> Activity:
When a line below contains the string "held", show that line.

> Provided material:
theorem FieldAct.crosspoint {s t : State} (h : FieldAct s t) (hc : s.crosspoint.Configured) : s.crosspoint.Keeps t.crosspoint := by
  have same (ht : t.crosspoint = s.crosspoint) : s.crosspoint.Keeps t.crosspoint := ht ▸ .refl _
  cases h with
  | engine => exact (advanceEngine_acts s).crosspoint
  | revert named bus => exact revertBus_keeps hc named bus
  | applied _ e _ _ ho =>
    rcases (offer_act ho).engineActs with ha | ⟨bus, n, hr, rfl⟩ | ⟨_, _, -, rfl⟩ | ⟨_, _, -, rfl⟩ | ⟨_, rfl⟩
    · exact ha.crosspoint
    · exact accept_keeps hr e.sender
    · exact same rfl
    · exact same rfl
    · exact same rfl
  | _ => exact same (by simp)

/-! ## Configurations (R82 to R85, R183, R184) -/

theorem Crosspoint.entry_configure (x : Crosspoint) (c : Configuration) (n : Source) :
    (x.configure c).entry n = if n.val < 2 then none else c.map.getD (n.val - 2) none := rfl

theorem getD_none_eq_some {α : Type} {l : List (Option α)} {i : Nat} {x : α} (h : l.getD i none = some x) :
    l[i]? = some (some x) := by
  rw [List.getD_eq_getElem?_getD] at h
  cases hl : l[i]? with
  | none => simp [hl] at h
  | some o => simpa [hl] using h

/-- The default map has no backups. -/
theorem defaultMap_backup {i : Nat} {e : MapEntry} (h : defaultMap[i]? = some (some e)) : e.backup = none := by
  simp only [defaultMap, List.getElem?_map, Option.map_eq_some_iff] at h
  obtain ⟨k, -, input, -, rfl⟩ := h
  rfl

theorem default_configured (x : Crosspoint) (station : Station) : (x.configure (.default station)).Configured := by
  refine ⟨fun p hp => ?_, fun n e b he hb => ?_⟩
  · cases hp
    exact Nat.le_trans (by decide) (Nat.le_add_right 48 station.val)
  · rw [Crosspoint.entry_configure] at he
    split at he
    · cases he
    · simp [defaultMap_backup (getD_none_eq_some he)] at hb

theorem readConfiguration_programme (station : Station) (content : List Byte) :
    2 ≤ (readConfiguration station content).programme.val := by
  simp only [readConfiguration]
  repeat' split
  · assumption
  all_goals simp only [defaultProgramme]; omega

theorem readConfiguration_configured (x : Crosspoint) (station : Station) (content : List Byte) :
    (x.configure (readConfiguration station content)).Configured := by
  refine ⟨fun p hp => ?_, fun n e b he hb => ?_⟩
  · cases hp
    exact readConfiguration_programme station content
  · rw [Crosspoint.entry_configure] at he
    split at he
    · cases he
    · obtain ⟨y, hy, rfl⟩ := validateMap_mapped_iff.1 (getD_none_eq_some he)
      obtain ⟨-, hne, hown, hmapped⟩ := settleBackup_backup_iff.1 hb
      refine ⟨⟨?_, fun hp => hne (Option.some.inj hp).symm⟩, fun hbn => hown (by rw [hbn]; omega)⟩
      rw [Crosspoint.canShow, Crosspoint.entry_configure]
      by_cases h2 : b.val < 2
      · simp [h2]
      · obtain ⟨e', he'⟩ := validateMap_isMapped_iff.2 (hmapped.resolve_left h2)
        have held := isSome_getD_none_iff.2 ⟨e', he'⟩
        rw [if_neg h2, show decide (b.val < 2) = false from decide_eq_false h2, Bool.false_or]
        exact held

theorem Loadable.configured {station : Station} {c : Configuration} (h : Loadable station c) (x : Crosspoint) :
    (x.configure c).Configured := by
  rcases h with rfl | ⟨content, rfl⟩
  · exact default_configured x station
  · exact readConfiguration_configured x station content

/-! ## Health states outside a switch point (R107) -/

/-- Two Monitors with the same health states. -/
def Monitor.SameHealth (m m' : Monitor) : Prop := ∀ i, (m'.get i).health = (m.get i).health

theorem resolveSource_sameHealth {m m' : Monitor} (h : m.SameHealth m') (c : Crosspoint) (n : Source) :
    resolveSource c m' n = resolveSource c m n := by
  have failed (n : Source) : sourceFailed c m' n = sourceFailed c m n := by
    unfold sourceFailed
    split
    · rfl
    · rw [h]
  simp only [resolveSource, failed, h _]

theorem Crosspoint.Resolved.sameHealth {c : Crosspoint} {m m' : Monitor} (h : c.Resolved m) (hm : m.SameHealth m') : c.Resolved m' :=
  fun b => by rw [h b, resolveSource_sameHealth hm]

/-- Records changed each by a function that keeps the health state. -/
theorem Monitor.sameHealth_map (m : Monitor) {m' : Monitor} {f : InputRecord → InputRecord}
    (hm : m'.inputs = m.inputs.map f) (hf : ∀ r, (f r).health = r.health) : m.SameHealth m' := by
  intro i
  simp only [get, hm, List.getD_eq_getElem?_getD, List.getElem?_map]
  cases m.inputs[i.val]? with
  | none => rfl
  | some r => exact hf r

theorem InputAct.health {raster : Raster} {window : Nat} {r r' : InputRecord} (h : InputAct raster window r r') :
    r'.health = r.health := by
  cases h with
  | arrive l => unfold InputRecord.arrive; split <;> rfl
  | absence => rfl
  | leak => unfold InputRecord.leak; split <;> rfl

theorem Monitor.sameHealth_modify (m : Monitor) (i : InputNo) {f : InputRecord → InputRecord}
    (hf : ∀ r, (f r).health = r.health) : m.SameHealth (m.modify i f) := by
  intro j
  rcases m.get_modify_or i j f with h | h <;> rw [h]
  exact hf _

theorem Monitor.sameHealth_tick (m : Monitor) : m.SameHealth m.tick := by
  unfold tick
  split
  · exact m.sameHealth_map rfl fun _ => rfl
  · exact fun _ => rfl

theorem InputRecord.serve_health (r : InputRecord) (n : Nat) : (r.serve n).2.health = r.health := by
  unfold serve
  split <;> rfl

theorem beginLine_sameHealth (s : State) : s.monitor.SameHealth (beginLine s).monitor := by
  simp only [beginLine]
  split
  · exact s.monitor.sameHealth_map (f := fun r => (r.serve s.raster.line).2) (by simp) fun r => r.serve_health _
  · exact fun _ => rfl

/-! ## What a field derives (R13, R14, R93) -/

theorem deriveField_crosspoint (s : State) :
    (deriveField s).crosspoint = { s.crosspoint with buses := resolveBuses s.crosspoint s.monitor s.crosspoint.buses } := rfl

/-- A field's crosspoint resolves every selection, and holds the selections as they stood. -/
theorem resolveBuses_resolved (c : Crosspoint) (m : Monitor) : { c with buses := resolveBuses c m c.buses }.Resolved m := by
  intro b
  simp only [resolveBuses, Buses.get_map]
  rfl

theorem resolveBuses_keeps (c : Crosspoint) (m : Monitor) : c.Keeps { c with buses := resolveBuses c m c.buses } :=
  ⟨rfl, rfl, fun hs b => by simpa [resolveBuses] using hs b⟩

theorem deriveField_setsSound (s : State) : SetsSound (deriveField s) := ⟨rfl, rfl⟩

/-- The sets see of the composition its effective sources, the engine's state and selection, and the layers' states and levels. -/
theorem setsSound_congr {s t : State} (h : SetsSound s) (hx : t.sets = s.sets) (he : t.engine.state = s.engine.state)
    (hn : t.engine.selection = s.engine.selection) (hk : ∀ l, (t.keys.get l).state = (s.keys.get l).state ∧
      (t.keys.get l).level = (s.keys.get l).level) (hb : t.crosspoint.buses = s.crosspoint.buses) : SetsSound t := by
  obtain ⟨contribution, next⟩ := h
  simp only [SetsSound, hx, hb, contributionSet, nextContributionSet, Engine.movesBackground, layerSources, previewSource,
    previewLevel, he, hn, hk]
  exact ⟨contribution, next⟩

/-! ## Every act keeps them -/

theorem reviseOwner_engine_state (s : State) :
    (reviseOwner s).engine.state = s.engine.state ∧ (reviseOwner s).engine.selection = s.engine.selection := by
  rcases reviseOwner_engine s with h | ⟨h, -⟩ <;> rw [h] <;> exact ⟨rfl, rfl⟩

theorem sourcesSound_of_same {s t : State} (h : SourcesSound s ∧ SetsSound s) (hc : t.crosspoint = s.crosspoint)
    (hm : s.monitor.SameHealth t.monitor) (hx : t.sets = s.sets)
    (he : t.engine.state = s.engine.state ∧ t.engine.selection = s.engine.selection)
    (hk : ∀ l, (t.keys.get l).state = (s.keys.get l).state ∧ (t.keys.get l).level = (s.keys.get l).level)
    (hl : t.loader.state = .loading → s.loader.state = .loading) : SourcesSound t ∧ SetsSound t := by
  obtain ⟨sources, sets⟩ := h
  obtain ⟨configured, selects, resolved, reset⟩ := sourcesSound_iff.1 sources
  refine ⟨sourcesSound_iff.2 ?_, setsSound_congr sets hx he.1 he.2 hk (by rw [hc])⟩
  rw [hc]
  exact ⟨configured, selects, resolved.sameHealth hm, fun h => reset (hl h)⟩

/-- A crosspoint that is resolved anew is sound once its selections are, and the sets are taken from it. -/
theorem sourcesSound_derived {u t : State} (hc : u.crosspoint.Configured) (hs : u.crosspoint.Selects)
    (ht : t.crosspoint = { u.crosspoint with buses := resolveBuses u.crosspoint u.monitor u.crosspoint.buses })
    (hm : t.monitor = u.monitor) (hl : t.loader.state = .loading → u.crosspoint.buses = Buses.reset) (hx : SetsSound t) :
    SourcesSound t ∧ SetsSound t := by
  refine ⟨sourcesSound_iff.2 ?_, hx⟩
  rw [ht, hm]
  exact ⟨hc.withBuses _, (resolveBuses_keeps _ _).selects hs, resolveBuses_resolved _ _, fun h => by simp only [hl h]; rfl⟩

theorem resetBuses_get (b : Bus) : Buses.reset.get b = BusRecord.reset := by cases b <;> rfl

> Task answer:
        have held := isSome_getD_none_iff.2 ⟨e', he'⟩
        exact held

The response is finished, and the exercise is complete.